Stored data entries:
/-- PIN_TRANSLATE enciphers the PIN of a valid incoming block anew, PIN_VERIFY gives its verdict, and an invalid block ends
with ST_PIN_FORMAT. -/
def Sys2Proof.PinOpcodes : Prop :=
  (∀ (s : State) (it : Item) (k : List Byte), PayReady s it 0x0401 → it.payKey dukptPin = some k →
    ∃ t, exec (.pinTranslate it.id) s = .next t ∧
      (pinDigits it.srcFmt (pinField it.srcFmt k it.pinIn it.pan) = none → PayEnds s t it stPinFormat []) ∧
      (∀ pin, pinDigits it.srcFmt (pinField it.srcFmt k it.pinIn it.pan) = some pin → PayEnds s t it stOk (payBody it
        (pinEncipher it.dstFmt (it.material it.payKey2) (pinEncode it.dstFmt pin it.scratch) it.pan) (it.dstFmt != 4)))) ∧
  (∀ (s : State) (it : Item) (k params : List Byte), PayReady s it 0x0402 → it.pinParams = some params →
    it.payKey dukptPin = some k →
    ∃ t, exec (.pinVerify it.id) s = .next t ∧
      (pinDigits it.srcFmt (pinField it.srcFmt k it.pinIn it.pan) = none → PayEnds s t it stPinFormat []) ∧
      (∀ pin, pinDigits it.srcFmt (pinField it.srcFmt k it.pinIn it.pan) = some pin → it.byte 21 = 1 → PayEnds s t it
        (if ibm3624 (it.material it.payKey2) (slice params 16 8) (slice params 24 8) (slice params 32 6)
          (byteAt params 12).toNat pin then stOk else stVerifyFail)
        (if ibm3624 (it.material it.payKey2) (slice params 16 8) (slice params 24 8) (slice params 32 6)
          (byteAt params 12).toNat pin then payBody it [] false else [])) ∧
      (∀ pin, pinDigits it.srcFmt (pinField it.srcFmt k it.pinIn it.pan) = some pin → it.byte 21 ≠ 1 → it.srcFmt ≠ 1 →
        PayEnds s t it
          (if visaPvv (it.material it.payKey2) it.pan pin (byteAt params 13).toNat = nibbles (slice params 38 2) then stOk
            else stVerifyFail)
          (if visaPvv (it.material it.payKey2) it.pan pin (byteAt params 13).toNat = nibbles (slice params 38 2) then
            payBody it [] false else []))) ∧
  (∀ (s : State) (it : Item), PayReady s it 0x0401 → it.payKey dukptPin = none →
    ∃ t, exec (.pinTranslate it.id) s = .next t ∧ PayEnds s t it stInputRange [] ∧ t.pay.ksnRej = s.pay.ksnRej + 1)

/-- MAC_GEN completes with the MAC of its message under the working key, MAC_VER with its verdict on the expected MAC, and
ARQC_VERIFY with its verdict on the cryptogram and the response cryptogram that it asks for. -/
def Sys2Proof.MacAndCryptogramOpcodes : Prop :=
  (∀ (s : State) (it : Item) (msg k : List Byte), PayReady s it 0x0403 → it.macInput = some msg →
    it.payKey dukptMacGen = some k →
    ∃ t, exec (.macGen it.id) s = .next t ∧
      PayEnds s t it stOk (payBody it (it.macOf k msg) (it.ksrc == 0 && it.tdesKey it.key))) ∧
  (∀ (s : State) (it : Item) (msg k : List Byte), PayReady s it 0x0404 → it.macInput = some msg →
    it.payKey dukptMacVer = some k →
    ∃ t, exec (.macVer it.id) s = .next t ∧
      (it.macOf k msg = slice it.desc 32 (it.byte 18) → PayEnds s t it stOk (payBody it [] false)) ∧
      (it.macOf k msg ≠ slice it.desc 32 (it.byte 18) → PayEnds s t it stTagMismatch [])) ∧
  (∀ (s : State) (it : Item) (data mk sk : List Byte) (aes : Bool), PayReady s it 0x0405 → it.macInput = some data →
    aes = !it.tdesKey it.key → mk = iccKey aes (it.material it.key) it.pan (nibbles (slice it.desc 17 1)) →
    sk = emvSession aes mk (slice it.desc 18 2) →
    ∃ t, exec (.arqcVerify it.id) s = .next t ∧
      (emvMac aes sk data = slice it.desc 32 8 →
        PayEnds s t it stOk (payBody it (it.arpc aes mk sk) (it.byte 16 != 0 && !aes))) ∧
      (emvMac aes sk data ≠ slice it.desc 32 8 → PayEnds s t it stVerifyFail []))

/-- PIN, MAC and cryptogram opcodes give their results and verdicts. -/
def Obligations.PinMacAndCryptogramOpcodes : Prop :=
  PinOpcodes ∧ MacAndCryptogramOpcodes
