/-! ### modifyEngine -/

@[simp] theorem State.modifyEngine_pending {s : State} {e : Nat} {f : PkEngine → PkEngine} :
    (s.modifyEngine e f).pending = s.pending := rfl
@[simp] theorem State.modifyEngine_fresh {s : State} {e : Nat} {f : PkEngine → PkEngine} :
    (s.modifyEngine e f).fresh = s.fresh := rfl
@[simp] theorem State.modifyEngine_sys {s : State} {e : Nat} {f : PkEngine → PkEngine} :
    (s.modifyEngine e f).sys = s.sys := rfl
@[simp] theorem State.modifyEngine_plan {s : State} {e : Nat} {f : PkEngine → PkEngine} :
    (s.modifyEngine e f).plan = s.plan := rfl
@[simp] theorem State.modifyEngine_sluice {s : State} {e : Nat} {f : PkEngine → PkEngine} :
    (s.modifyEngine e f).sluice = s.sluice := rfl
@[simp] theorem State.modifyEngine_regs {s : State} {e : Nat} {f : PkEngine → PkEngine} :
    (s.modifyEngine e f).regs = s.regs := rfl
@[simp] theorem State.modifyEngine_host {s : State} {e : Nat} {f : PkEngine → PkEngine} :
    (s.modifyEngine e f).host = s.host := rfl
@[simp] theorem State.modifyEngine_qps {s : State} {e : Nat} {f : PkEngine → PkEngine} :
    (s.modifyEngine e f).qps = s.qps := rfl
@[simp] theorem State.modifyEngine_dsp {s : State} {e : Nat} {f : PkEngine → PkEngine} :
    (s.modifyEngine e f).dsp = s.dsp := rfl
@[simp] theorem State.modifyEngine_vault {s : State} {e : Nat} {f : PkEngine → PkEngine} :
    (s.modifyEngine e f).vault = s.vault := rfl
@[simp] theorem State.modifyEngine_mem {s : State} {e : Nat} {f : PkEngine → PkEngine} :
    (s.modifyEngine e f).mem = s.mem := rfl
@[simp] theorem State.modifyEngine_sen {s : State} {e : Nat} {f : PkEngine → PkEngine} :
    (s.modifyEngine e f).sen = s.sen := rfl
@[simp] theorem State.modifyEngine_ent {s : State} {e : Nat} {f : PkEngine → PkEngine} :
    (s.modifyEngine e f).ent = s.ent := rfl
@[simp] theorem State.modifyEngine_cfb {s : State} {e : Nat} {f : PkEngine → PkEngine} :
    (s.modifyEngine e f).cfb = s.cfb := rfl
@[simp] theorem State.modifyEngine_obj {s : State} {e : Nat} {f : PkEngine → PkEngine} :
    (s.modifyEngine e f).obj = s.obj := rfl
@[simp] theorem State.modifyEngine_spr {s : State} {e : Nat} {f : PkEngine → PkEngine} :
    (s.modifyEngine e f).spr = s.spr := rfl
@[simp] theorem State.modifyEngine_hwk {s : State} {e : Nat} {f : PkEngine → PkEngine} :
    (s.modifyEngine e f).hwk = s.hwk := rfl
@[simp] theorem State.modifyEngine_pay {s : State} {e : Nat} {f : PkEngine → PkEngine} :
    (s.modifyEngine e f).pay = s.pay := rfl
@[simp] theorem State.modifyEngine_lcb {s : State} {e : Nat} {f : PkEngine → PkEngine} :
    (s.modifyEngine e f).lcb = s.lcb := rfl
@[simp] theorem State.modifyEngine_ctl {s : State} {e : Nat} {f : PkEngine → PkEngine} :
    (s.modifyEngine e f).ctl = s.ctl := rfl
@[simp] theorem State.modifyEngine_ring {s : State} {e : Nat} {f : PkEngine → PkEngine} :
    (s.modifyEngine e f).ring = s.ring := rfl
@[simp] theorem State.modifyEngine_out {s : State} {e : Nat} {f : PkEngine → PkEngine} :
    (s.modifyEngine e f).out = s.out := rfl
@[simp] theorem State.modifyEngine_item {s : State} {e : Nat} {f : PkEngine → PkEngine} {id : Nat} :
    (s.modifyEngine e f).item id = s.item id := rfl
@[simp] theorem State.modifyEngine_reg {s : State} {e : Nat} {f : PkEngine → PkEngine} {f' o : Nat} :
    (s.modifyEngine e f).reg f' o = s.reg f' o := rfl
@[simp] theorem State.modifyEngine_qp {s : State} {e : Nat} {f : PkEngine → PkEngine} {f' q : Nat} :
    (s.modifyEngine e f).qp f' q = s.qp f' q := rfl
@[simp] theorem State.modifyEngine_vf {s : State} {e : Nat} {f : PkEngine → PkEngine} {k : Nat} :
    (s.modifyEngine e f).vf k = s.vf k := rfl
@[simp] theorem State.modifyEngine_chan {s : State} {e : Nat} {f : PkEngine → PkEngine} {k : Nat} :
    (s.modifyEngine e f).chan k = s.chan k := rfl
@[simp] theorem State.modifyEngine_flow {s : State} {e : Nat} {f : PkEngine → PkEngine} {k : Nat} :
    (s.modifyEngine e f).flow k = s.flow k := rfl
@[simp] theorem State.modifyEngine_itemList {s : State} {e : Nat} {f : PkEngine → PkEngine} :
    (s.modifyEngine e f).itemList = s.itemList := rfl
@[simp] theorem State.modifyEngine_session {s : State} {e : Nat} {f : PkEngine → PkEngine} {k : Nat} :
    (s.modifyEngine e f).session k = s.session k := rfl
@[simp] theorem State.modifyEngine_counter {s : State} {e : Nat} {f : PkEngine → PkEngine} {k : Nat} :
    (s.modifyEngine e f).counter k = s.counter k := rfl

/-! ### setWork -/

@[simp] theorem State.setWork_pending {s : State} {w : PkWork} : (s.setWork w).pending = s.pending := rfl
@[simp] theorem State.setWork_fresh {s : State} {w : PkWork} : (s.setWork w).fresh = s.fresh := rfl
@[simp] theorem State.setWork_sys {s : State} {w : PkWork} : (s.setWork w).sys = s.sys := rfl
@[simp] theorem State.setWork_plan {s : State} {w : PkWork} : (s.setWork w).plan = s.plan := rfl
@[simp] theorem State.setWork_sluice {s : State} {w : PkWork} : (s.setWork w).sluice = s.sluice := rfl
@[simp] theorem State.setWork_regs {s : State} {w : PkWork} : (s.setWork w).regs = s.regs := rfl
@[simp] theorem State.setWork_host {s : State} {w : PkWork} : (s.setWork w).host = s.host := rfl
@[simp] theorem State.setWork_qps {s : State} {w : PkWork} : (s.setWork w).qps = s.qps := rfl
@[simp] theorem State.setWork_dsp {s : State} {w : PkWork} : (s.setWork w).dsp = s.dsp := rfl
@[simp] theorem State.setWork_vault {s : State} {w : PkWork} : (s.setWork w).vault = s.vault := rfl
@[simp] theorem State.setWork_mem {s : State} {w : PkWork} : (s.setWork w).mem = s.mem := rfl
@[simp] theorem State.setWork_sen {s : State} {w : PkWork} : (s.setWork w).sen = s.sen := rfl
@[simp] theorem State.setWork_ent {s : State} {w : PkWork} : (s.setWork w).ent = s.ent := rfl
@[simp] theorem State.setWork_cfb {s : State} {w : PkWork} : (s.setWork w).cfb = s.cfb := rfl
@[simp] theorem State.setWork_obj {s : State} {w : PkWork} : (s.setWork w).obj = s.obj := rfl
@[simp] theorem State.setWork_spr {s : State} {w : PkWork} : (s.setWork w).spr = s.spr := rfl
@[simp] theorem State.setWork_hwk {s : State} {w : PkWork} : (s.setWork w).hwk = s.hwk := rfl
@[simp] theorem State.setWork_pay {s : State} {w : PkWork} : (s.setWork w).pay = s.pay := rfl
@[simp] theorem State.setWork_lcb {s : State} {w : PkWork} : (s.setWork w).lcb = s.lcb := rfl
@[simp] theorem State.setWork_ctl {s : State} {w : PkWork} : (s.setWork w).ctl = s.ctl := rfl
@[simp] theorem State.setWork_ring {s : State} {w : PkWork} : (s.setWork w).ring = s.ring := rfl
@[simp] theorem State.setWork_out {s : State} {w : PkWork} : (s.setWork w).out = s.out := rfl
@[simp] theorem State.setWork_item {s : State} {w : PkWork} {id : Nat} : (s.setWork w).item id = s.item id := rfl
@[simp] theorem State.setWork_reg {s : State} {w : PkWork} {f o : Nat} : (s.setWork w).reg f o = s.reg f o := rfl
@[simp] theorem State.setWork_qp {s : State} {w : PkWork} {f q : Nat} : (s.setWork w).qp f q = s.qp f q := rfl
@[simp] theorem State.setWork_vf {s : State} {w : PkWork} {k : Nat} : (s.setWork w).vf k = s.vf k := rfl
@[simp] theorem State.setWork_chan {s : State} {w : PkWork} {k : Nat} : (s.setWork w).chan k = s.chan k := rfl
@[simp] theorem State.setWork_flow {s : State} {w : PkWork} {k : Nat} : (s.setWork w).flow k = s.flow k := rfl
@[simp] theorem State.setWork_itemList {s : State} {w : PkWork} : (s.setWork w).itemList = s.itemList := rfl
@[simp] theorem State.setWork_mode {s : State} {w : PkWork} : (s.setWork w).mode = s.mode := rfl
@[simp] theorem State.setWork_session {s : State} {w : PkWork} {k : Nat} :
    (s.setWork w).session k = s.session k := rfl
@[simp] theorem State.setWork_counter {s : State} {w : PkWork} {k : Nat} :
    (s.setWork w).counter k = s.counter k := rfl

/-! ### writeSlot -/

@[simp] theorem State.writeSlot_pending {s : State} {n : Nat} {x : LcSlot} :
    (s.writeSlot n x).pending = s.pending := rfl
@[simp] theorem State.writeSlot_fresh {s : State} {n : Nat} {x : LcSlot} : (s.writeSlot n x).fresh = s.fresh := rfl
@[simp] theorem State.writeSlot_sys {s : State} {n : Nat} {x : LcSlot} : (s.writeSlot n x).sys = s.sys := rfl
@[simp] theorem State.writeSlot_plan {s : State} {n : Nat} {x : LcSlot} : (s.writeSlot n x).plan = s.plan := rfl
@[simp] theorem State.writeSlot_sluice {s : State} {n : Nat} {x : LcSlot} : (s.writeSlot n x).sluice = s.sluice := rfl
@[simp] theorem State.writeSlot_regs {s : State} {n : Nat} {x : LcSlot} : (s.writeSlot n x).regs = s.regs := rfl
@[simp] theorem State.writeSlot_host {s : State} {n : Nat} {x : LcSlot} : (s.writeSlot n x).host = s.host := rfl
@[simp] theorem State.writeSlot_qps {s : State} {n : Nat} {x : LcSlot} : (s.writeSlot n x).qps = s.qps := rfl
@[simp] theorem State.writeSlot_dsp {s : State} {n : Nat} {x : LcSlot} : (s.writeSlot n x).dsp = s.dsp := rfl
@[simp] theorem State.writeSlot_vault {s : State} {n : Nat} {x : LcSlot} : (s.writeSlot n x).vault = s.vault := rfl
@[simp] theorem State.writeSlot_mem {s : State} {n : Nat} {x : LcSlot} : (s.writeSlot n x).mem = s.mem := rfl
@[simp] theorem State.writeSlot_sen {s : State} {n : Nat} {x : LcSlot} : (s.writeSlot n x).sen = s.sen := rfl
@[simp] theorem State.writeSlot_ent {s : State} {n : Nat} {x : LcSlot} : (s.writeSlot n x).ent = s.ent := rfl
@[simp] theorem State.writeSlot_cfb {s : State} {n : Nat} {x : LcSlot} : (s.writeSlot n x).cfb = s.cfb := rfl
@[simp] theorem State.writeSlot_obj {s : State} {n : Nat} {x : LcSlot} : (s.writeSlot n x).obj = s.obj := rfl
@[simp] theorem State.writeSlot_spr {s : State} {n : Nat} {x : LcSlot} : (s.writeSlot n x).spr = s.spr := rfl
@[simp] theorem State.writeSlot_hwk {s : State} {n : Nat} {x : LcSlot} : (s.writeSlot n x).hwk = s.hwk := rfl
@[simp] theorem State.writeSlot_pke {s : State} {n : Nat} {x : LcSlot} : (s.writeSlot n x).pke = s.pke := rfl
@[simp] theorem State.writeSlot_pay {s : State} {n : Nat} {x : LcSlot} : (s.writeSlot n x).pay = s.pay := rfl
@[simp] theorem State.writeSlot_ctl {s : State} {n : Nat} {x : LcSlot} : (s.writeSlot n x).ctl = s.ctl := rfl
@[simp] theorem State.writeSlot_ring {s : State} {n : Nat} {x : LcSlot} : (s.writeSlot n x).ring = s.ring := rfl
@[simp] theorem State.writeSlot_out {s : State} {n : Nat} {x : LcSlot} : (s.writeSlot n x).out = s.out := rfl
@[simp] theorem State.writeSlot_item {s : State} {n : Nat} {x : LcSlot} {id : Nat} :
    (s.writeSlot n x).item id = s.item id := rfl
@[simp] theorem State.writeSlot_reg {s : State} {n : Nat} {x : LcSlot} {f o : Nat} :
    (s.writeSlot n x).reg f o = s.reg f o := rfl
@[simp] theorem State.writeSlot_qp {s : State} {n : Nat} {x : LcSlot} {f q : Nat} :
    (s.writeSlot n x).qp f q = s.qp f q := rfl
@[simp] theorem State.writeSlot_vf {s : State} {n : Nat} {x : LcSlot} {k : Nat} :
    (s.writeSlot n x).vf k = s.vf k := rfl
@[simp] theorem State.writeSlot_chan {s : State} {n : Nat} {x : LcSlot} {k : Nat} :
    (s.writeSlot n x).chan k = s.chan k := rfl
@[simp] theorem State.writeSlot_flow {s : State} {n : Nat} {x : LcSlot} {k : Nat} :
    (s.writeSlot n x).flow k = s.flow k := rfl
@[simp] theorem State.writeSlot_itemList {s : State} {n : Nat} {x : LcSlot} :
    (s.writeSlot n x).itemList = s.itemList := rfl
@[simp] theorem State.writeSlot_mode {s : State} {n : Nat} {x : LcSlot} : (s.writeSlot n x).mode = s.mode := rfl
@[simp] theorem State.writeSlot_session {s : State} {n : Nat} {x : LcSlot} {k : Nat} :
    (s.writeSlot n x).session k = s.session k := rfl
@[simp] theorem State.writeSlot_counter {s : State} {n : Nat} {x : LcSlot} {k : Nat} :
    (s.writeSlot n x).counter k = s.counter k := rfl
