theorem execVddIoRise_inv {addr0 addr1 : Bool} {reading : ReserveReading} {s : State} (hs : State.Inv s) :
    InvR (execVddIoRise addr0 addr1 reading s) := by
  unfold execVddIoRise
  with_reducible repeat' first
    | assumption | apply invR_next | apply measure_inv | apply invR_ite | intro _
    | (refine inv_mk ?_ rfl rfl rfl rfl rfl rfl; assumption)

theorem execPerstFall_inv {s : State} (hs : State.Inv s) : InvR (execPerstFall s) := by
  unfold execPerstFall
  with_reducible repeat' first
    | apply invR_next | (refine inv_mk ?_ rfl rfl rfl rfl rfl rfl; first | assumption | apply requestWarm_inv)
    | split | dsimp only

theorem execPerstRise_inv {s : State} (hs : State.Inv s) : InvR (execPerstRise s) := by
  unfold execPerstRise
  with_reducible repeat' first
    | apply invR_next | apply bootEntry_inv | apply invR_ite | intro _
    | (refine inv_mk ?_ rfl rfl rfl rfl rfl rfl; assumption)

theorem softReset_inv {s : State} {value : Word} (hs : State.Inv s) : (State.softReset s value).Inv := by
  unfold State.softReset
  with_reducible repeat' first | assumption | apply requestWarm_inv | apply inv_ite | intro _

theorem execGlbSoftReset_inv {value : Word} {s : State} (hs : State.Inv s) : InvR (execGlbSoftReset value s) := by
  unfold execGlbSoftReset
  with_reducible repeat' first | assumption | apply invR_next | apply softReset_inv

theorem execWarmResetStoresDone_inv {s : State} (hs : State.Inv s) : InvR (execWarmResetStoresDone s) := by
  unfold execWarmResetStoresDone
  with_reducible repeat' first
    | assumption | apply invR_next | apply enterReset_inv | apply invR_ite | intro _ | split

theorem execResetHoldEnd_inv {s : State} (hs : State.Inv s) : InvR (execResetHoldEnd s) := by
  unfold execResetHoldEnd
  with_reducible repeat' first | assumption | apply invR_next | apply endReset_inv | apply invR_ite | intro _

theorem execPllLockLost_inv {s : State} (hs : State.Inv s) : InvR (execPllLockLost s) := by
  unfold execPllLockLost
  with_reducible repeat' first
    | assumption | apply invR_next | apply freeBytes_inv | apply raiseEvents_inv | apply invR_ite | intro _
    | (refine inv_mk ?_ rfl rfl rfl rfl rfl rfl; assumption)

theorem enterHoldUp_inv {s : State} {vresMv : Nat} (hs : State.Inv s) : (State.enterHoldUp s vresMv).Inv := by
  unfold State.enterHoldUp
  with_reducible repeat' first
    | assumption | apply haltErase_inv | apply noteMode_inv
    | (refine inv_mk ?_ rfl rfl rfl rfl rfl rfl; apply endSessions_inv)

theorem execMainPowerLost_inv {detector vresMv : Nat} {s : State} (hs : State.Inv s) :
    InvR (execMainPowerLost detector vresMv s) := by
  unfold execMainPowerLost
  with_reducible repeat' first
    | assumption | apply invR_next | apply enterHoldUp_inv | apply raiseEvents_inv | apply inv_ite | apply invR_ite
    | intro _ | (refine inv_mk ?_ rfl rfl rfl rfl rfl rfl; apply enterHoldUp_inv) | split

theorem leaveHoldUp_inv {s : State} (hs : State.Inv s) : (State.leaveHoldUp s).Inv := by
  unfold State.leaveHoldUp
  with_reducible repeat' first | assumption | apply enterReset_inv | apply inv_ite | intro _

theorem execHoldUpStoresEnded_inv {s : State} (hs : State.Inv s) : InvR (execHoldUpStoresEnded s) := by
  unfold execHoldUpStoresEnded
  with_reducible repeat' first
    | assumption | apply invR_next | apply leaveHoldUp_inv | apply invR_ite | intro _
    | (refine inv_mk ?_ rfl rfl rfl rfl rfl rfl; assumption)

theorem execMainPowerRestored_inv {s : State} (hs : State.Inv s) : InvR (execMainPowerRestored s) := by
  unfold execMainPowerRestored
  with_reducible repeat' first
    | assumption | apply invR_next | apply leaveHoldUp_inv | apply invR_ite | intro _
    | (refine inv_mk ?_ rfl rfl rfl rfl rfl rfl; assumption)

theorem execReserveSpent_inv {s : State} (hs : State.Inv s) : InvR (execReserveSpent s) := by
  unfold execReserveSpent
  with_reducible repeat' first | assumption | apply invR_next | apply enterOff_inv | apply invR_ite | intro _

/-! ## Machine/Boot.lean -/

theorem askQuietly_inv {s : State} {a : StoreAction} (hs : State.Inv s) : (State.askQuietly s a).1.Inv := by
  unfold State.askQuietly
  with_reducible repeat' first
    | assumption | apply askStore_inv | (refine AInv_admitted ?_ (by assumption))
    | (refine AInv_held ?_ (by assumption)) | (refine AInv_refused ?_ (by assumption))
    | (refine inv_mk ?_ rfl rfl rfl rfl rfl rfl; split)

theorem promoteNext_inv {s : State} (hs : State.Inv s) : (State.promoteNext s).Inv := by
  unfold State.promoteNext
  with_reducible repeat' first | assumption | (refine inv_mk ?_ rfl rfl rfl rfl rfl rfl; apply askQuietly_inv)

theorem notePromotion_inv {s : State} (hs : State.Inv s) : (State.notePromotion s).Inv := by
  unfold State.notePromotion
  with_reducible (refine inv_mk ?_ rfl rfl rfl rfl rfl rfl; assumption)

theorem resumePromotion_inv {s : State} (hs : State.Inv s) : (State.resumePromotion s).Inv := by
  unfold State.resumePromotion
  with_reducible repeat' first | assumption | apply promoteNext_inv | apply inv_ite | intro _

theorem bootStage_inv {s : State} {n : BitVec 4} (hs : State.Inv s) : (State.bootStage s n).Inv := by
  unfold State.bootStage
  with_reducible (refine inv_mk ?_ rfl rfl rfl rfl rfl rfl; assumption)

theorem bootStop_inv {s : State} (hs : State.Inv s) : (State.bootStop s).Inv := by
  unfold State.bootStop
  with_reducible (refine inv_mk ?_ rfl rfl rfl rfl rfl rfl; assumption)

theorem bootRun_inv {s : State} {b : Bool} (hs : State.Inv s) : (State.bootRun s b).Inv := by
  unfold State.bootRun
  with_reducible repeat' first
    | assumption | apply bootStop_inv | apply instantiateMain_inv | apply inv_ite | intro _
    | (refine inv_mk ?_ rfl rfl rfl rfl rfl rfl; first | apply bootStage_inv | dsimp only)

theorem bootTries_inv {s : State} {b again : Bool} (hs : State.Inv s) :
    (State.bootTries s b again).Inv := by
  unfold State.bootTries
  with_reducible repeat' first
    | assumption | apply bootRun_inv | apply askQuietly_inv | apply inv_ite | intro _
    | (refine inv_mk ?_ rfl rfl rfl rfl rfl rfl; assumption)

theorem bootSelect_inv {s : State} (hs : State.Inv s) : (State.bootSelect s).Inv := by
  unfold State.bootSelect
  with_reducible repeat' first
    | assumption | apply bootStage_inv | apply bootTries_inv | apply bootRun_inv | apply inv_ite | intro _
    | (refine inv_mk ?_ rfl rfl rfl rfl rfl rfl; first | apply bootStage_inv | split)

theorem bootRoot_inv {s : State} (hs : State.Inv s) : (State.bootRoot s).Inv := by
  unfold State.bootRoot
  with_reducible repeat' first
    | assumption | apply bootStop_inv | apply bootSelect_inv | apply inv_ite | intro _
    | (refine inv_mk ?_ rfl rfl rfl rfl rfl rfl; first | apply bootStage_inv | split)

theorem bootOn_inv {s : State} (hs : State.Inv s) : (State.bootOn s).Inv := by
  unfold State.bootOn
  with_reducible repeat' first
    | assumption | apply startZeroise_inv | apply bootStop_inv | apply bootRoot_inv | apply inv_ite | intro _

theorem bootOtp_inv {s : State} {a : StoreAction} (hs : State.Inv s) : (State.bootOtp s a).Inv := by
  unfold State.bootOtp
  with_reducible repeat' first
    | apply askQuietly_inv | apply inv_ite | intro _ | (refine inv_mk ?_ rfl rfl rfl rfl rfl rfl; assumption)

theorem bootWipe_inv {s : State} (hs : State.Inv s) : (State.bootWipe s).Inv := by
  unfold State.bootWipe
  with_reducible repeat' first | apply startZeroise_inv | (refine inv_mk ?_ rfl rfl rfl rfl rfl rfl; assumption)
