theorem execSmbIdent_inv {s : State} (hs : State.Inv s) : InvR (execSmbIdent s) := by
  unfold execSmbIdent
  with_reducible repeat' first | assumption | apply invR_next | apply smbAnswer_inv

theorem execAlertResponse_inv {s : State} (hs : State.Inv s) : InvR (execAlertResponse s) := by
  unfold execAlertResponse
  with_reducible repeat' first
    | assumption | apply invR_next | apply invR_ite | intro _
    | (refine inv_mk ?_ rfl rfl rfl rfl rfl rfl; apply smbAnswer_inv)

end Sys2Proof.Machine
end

** WHAT IS EXPECTED **
Repeat exactly, please, each line from the beginning of the data through the line with "def Sys2Proof.PinOpcodes : Prop" in it, and only those lines.

** EXPECTED ANSWER **
/-- PIN_TRANSLATE enciphers the PIN of a valid incoming block anew, PIN_VERIFY gives its verdict, and an invalid block ends
with ST_PIN_FORMAT. -/
def Sys2Proof.PinOpcodes : Prop :=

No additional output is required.